Open source security is something fairly important to me. Ensuring individuals have the ability to learn and develop their skills in a secure environment is something I believe everyone has an entitled right to. Unfortunately, the overwhelmingly vast majority of new users are overwhelmed by the options they might find on open source sharing sites and package indexes such as GitHub and the Python Package Index (PyPI).
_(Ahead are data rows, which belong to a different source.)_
/-- DISCARD: refused with BAD_SLOT, ACTIVE or HELD in that order, changing nothing else; otherwise the slot is released and the
answer is OK (R94).
A release, at one instant (R40, R95): the record leaves with its entries and rows, and the close orders above its own fall by 1; a
READ_LINES that waits for the slot is answered as the lines stand; every write, request, buffered own line, store and pool entry
of the slot goes, a write in progress being cut short; its fetches are retired, an ASK still queued being withdrawn; its fallback
timers, batch, waiting bodies and bodies to send go, the head body's segments being withdrawn, one in flight when its attempt
ends; a migration into it ends; its events leave the pending set; a freeze that waits for it is answered BAD_SLOT (R60, R106, R119,
R135, R142, R152, R174, R180, R181). The next write starts, and the next body's segments are formed.
That the body behind a withdrawn head is the head at once (log entry 39, DESIGN CHOICE), that the answers stand in the order LINES,
the freeze's BAD_SLOT, the DISCARD's own (log entry 38, DESIGN CHOICE), and that the alignment's count of lines handed and its
expected offset are 0 after its slot's release (log entry 43, DESIGN CHOICE), is the model's choice. -/
def Obligations.DiscardReleasesSlot : Prop :=
  (∀ (s : State) (slot : Byte), s.portReady = true →
    let c := slot.toNat
    let answered := fun (x : State) (result : Result) => State.clockOut (State.settle { x with
      port := { x.port with queue := x.port.queue ++ [.ack 0x05 result 0] } }) [0x01, 0, 0]
    (s.slotCount ≤ c ∨ s.slot? c = none → exec (.discard slot) s = .next (answered s .badSlot)) ∧
    ∀ r, c < s.slotCount → s.record? c = some r →
      (r.state ≠ .closed → exec (.discard slot) s = .next (answered s .active)) ∧
      (r.state = .closed → r.hold ≠ .none → exec (.discard slot) s = .next (answered s .held)) ∧
      (r.state = .closed → r.hold = .none → exec (.discard slot) s = .next (answered (s.releaseSlot c) .ok))) ∧
  ∀ (s : State) (c : Nat) (r : ChartRecord), s.record? c = some r →
    let t := s.releaseSlot c
    let asked := s.fetch.fetches.filter (fun e => e.slot = c ∧ e.phase = .askQueued)
    let remaining := s.fetch.bodies.filter (fun b => b.slot != c)
    let headGoes := ∃ b, s.fetch.bodies.head? = some b ∧ b.slot = c ∧ b.formed = true
    let segments := if headGoes then
        if s.link.attempt = some .body then (s.link.segments.take 1).map (fun f => { f with withdrawn := true }) else []
      else s.link.segments
    t = State.startNext { s with
      memory := t.memory, interruptedWrites := t.interruptedWrites
      slots := (Sparse.erase s.slots c).map (fun (p : Nat × Slot) => (p.1, { p.2 with record := { p.2.record with
        closeOrder := p.2.record.closeOrder.map (fun o => if r.closeOrder.getD 0 < o then o - 1 else o) } }))
      pool := s.pool.filter (fun p => p.2.slot != c)
      lineTable := { s.lineTable with
        requests := s.lineTable.requests.filter (fun q => q != QuietRequest.splitClear c && q != QuietRequest.freeze c)
        store := s.lineTable.store.filter (fun st => st.slot != c)
        queue := s.lineTable.queue.filter (fun w => w.slot != c)
        started := s.lineTable.started && s.lineTable.queue.head?.any (fun w => w.slot != c) }
      reception := { s.reception with buffers := s.reception.buffers.filter (fun b => b.slot != c) }
      link := { s.link with
        segments := t.link.segments
        askDecline := withdrawFrom (fun q => asked.any (fun e => q.isAsk e.key e.line)) (s.link.attempt = some .askDecline)
          s.link.askDecline }
      fetch :=
        { batch := s.fetch.batch.filter (fun b => b.slot != c)
          fetches := s.fetch.fetches.filter (fun e => e.slot != c)
          timers := s.fetch.timers.filter (fun t => t.key != r.key)
          bodies := t.fetch.bodies
          contexts := s.fetch.contexts.filter (fun p => p.2.waitingSlot != some c) }
      alignment := if s.alignment.slot = some c then
          { state := .idle, slot := none, key := none, expected := 0, handed := 0, provisional := [], references := []
            migration := [] }
        else s.alignment
      attention := { s.attention with
        events := s.attention.events.filter (fun e => !(e.kind.slotKind && e.argument == c)) }
      port := { s.port with
        read := s.port.read.filter (fun x => x.slot != c)
        queue := s.port.queue ++
          (match s.port.read with
           | some x => if x.slot = c then
               [.lines .ok (BitVec.ofNat 8 c) x.first ((List.range x.count).map (fun i => s.lineItem c (x.first + i)))]
             else []
           | none => []) ++
          (if QuietRequest.freeze c ∈ s.lineTable.requests then [.ack 0x03 .badSlot 0] else []) } } ∧
    (∀ a, (∀ w, s.lineTable.started = true → s.lineTable.queue.head? = some w → w.slot = c →
        a < s.writeAddress w ∨ s.writeAddress w + (s.writeBytes w).length ≤ a) →
      Memory.readByte t.memory a = Memory.readByte s.memory a) ∧
    ((∀ b, remaining.head? = some b → b.snapshot = none ∨ b.formed = true) →
      t.fetch.bodies = remaining ∧ t.link.segments = segments) ∧
    ∀ b rest snap, remaining = b :: rest → b.snapshot = some snap → b.formed = false →
      t.fetch.bodies = { b with formed := true } :: rest ∧
      t.link.segments = segments ++
        (bodySegments b snap s.config.settings.width).map (fun g => QueuedFrame.fresh (.body g))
This overwhelmed feeling can lead to an increased vulnerability for new users to attacks such as typosquatting and dependency confusion. The unfortunate reality is that this presents a barrier to entry that many people may not necessarily even know exists– that is, identifying and selecting quality dependencies is an acquired skill.

Identifying Behaviors
#

When we talk about ‘detection’ in a cybersecurity context, the average user is going to look at their endpoint detection systems and antiviruses and rely on the level of trust in those systems to secure their particular work environments. Unfortunately, there’s a level of implicit trust in certain embedded Python processes that makes detecting these actions virtually impossible. The average flux of the internet makes mapping out specific threats from benign packages exceedingly difficult.

Consider the following:

import subprocess
def not_mal_func(package_name):
 subprocess.run(['pip','install', package_name])

This represents a fairly frequent use case for installing dependencies that might be missing for authors that are unaware of the pragmatics of the packaging solutions that exist in Python. Where we would normally identify dependencies in requirements.txt or pyproject.toml, users will often simply try to import a package, catch the exception, and pip install the missing package.
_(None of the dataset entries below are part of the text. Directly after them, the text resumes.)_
-- ==== Sys2Proof/Laws/Effects.lean ====
section
/-!
SUPPORT. For each operation that several blocks share, one equation that says all it does: starting the next write, cutting
writes short, freeing pool entries, retiring fetches.
-/
namespace Sys2Proof.Machine

/-! ## Starting the next write changes the write queue alone (R28) -/

@[simp] theorem State.startNext_pending (s : State) : s.startNext.pending = s.pending := by
  unfold State.startNext; split <;> [rfl; (split <;> rfl)]
@[simp] theorem State.startNext_now (s : State) : s.startNext.now = s.now := by
  unfold State.startNext; split <;> [rfl; (split <;> rfl)]
@[simp] theorem State.startNext_config (s : State) : s.startNext.config = s.config := by
  unfold State.startNext; split <;> [rfl; (split <;> rfl)]
@[simp] theorem State.startNext_reception (s : State) : s.startNext.reception = s.reception := by
  unfold State.startNext; split <;> [rfl; (split <;> rfl)]
@[simp] theorem State.startNext_memory (s : State) : s.startNext.memory = s.memory := by
  unfold State.startNext; split <;> [rfl; (split <;> rfl)]
@[simp] theorem State.startNext_slots (s : State) : s.startNext.slots = s.slots := by
  unfold State.startNext; split <;> [rfl; (split <;> rfl)]
@[simp] theorem State.startNext_originSequence (s : State) : s.startNext.originSequence = s.originSequence := by
  unfold State.startNext; split <;> [rfl; (split <;> rfl)]
@[simp] theorem State.startNext_link (s : State) : s.startNext.link = s.link := by
  unfold State.startNext; split <;> [rfl; (split <;> rfl)]
@[simp] theorem State.startNext_roster (s : State) : s.startNext.roster = s.roster := by
  unfold State.startNext; split <;> [rfl; (split <;> rfl)]
@[simp] theorem State.startNext_alignment (s : State) : s.startNext.alignment = s.alignment := by
  unfold State.startNext; split <;> [rfl; (split <;> rfl)]
@[simp] theorem State.startNext_fetch (s : State) : s.startNext.fetch = s.fetch := by
  unfold State.startNext; split <;> [rfl; (split <;> rfl)]
@[simp] theorem State.startNext_pool (s : State) : s.startNext.pool = s.pool := by
  unfold State.startNext; split <;> [rfl; (split <;> rfl)]
@[simp] theorem State.startNext_attention (s : State) : s.startNext.attention = s.attention := by
  unfold State.startNext; split <;> [rfl; (split <;> rfl)]
@[simp] theorem State.startNext_port (s : State) : s.startNext.port = s.port := by
  unfold State.startNext; split <;> [rfl; (split <;> rfl)]
@[simp] theorem State.startNext_interruptedWrites (s : State) : s.startNext.interruptedWrites = s.interruptedWrites := by
  unfold State.startNext; split <;> [rfl; (split <;> rfl)]

/-! ## Writes and pool entries -/

/-- Cancelled writes leave the queue; one in progress is cut short, and every byte outside its place reads as before (R28, R40). -/
theorem State.cancelWrites_eq (s : State) (p : Write → Bool) : ∃ m i, s.cancelWrites p = { s with
      memory := m, interruptedWrites := i
      lineTable := { s.lineTable with
        queue := s.lineTable.queue.filter (fun w => !p w)
        started := s.lineTable.started && s.lineTable.queue.head?.any (fun w => !p w) } } ∧
     (∀ a, (∀ w, s.lineTable.started = true → s.lineTable.queue.head? = some w → p w = true →
        a < s.writeAddress w ∨ s.writeAddress w + (s.writeBytes w).length ≤ a) →
      Memory.readByte m a = Memory.readByte s.memory a) := by
  unfold State.cancelWrites
  cases hq : s.lineTable.queue with
  | nil => exact ⟨s.memory, s.interruptedWrites, rfl, fun a _ => rfl⟩
  | cons w t =>
    by_cases hp : s.lineTable.started = true ∧ p w = true
    · refine ⟨(s.interruptWrite w).memory, (s.interruptWrite w).interruptedWrites, ?_, ?_⟩
      · simp only [hp.1, hp.2, Bool.and_self, if_true]
        rfl
      · intro a h
        have := h w hp.1 rfl hp.2
        simp only [State.interruptWrite]
        have hl : (mixBytes s.interruptedWrites 0 (Memory.read s.memory (s.writeAddress w) (s.writeBytes w).length)
            (s.writeBytes w)).length ≤ (s.writeBytes w).length := by
          have : ∀ (o : Nat) (k : Nat) (a b : List Byte), (mixBytes o k a b).length ≤ b.length := by
            intro o k a b
            induction a generalizing k b with
            | nil => simp [mixBytes]
            | cons x xs ih =>
              cases b with
              | nil => simp [mixBytes]
              | cons y ys => simp only [mixBytes, List.length_cons]; have := ih (k+1) ys; omega
          exact this _ _ _ _
        apply Memory.readByte_write_outside
        omega
    · refine ⟨s.memory, s.interruptedWrites, ?_, fun a _ => rfl⟩
      have : (s.lineTable.started && p w) = false := by simpa using hp
      simp only [this]
      rfl

/-- A freed pool entry leaves the pool, a store that waits for it goes, and a write queued for it goes stale (R139, R140). -/
theorem State.freePool_eq (s : State) (n : Nat) : s.freePool n = { s with
    pool := Sparse.erase s.pool n
    lineTable := { s.lineTable with
      store := s.lineTable.store.filter (fun st => st.entry != n)
      queue := s.lineTable.queue.map (fun w => if w.intoPool n then { w with stale := true } else w) } } := by
  unfold State.freePool
  have : (if (s.lineTable.store.any fun st => decide (st.entry = n)) = true then none else s.lineTable.store) =
      s.lineTable.store.filter (fun st => st.entry != n) := by
    cases s.lineTable.store with
    | none => rfl
    | some st => by_cases h : st.entry = n <;> simp [h, Option.filter]
  rw [this]; rfl

theorem Write.intoPool_stale (w : Write) (n : Nat) : ({ w with stale := true } : Write).intoPool n = false := by
  simp [Write.intoPool]

/-- Some entries freed at once. -/
theorem State.freePools_eq (s : State) (l : List Nat) : s.freePools l = { s with
    pool := s.pool.filter (fun p => !l.contains p.1)
    lineTable := { s.lineTable with
      store := s.lineTable.store.filter (fun st => !l.contains st.entry)
      queue := s.lineTable.queue.map (fun w => if l.any w.intoPool then { w with stale := true } else w) } } := by
  induction l generalizing s with
  | nil =>
    have h1 : s.lineTable.store.filter (fun st => !([] : List Nat).contains st.entry) = s.lineTable.store := by
      cases s.lineTable.store <;> rfl
    have h2 : s.pool.filter (fun p => !([] : List Nat).contains p.1) = s.pool := by simp
    have h3 : s.lineTable.queue.map (fun w => if ([] : List Nat).any w.intoPool then { w with stale := true } else w) =
        s.lineTable.queue := by simp
    rw [h1, h2, h3]; rfl
  | cons n l ih =>
    simp only [State.freePools]
    rw [ih, State.freePool_eq]
    have h1 : (Sparse.erase s.pool n).filter (fun p => !l.contains p.1) =
        s.pool.filter (fun p => !(n :: l).contains p.1) := by
      simp only [Sparse.erase, List.filter_filter]
      apply List.filter_congr
      intro p _
      by_cases h : p.1 = n <;> simp [h]
    have h2 : (s.lineTable.store.filter (fun st => st.entry != n)).filter (fun st => !l.contains st.entry) =
        s.lineTable.store.filter (fun st => !(n :: l).contains st.entry) := by
      cases s.lineTable.store with
      | none => rfl
      | some st => by_cases h : st.entry = n <;> simp [h, Option.filter]
    have h3 : (s.lineTable.queue.map (fun w => if w.intoPool n then { w with stale := true } else w)).map
          (fun w => if l.any w.intoPool then { w with stale := true } else w) =
        s.lineTable.queue.map (fun w => if (n :: l).any w.intoPool then { w with stale := true } else w) := by
      rw [List.map_map]
      apply List.map_congr_left
      intro w _
      simp only [Function.comp, List.any_cons]
      by_cases h : w.intoPool n = true
      · have : l.any ({ w with stale := true } : Write).intoPool = false := by
          rw [List.any_eq_false]; intro x _; simp [Write.intoPool_stale]
        simp [h, this]
      · simp [h]
    simp only [h1, h2, h3]

/-! ## Frames withdrawn and fetches retired (R60, R119) -/

theorem withdrawFrom_none (b : Bool) (q : List QueuedFrame) : withdrawFrom (fun _ => false) b q = q := by
  unfold withdrawFrom
  cases b
  · simp
  · cases q <;> simp

theorem QueuedFrame.isAsk_withdrawn (k : Key) (n : Nat) (f : QueuedFrame) :
    QueuedFrame.isAsk k n { f with withdrawn := true } = false := by
  unfold QueuedFrame.isAsk
  simp only [Bool.not_true, Bool.and_false]
  split <;> rfl

/-- Two withdrawals from a queue are one, where a withdrawn frame is not withdrawn again. -/
theorem withdrawFrom_withdrawFrom (P : QueuedFrame → Bool) (hP : ∀ f : QueuedFrame, P { f with withdrawn := true } = false)
    (Q : QueuedFrame → Bool) (b : Bool) (q : List QueuedFrame) :
    withdrawFrom P b (withdrawFrom Q b q) = withdrawFrom (fun f => Q f || P f) b q := by
  unfold withdrawFrom
  cases b
  · simp only [Bool.false_eq_true, if_false, List.filter_filter]
    apply List.filter_congr
    intro f _
    cases Q f <;> cases P f <;> rfl
  · cases q with
    | nil => simp
    | cons h t =>
      simp only [if_true, List.filter_filter]
      congr 1
      · by_cases hQ : Q h = true
        · simp [hQ, hP]
        · simp [hQ]
      · apply List.filter_congr
        intro f _
        cases Q f <;> cases P f <;> rfl

/-- Fetches retired without a count leave the list, and of their ASKs the queued ones are withdrawn (R60, R119). -/
theorem State.retireAll_eq (l : List FetchEntry) (s : State) : s.retireAll false l = { s with
    fetch := { s.fetch with fetches := s.fetch.fetches.filter (fun x => !l.contains x) }
    link := { s.link with
      askDecline :=
        withdrawFrom (fun q => (l.filter (fun e => e.phase = .askQueued)).any (fun e => q.isAsk e.key e.line))
          (s.link.inFlight .askDecline) s.link.askDecline } } := by
  induction l generalizing s with
  | nil =>
    have : s.fetch.fetches.filter (fun x => !([] : List FetchEntry).contains x) = s.fetch.fetches := by simp
    rw [this]
    have h2 := withdrawFrom_none (s.link.inFlight .askDecline) s.link.askDecline
    simp only [List.filter_nil, List.any_nil, h2]
    rfl
  | cons e l ih =>
    simp only [State.retireAll]
    rw [if_neg (by simp), ih]
    have hf : (s.fetch.fetches.filter (fun x => x != e)).filter (fun x => !l.contains x) =
        s.fetch.fetches.filter (fun x => !(e :: l).contains x) := by
      rw [List.filter_filter]
      apply List.filter_congr
      intro x _
      by_cases h : x = e <;> simp [h]
    by_cases hq : e.phase = .askQueued
    · simp only [State.retire, hq, if_true, Link.withdrawAsk, hf, Link.inFlight]
      have h2 := withdrawFrom_withdrawFrom
        (fun q => (l.filter (fun e => e.phase = .askQueued)).any (fun e => q.isAsk e.key e.line))
        (by intro f; rw [List.any_eq_false]; intro x _; simp [QueuedFrame.isAsk_withdrawn])
        (QueuedFrame.isAsk e.key e.line) (s.link.attempt = some .askDecline) s.link.askDecline
      simp only [h2]
      rw [List.filter_cons_of_pos (by simp [hq])]
      simp only [List.any_cons]
    · simp only [State.retire, hq, if_false, hf]
      rw [List.filter_cons_of_neg (by simp [hq])]

theorem State.retireWhere_eq (s : State) (p : FetchEntry → Bool) : s.retireWhere p false = { s with
    fetch := { s.fetch with fetches := s.fetch.fetches.filter (fun x => !p x) }
    link := { s.link with
      askDecline :=
        withdrawFrom (fun q => (s.fetch.fetches.filter (fun e => p e && decide (e.phase = .askQueued))).any
          (fun e => q.isAsk e.key e.line)) (s.link.attempt = some .askDecline) s.link.askDecline } } := by
  unfold State.retireWhere
  rw [State.retireAll_eq]
  have h1 : s.fetch.fetches.filter (fun x => !(s.fetch.fetches.filter p).contains x) =
      s.fetch.fetches.filter (fun x => !p x) := by
    apply List.filter_congr
    intro x hx
    congr 1
    by_cases h : p x = true
    · simp [h, hx]
    · simp [h]
  have h2 : (s.fetch.fetches.filter p).filter (fun e => decide (e.phase = .askQueued)) =
      s.fetch.fetches.filter (fun e => p e && decide (e.phase = .askQueued)) := by
    rw [List.filter_filter]
    apply List.filter_congr
    intro x _
    rw [Bool.and_comm]
  rw [h1, h2]
  rfl

end Sys2Proof.Machine
end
While this might solve this missing dependency issue entirely, the freedom of choice creates a circumstance where this code snippet is virtually indistinguishable from a malicious codebase. Applying rigorous standards for packaging types, while ideal, does not prevent individuals from doing this within their codebase as well. Ultimately, the freedom of the language limits our ability to detect certain threat profiles as well.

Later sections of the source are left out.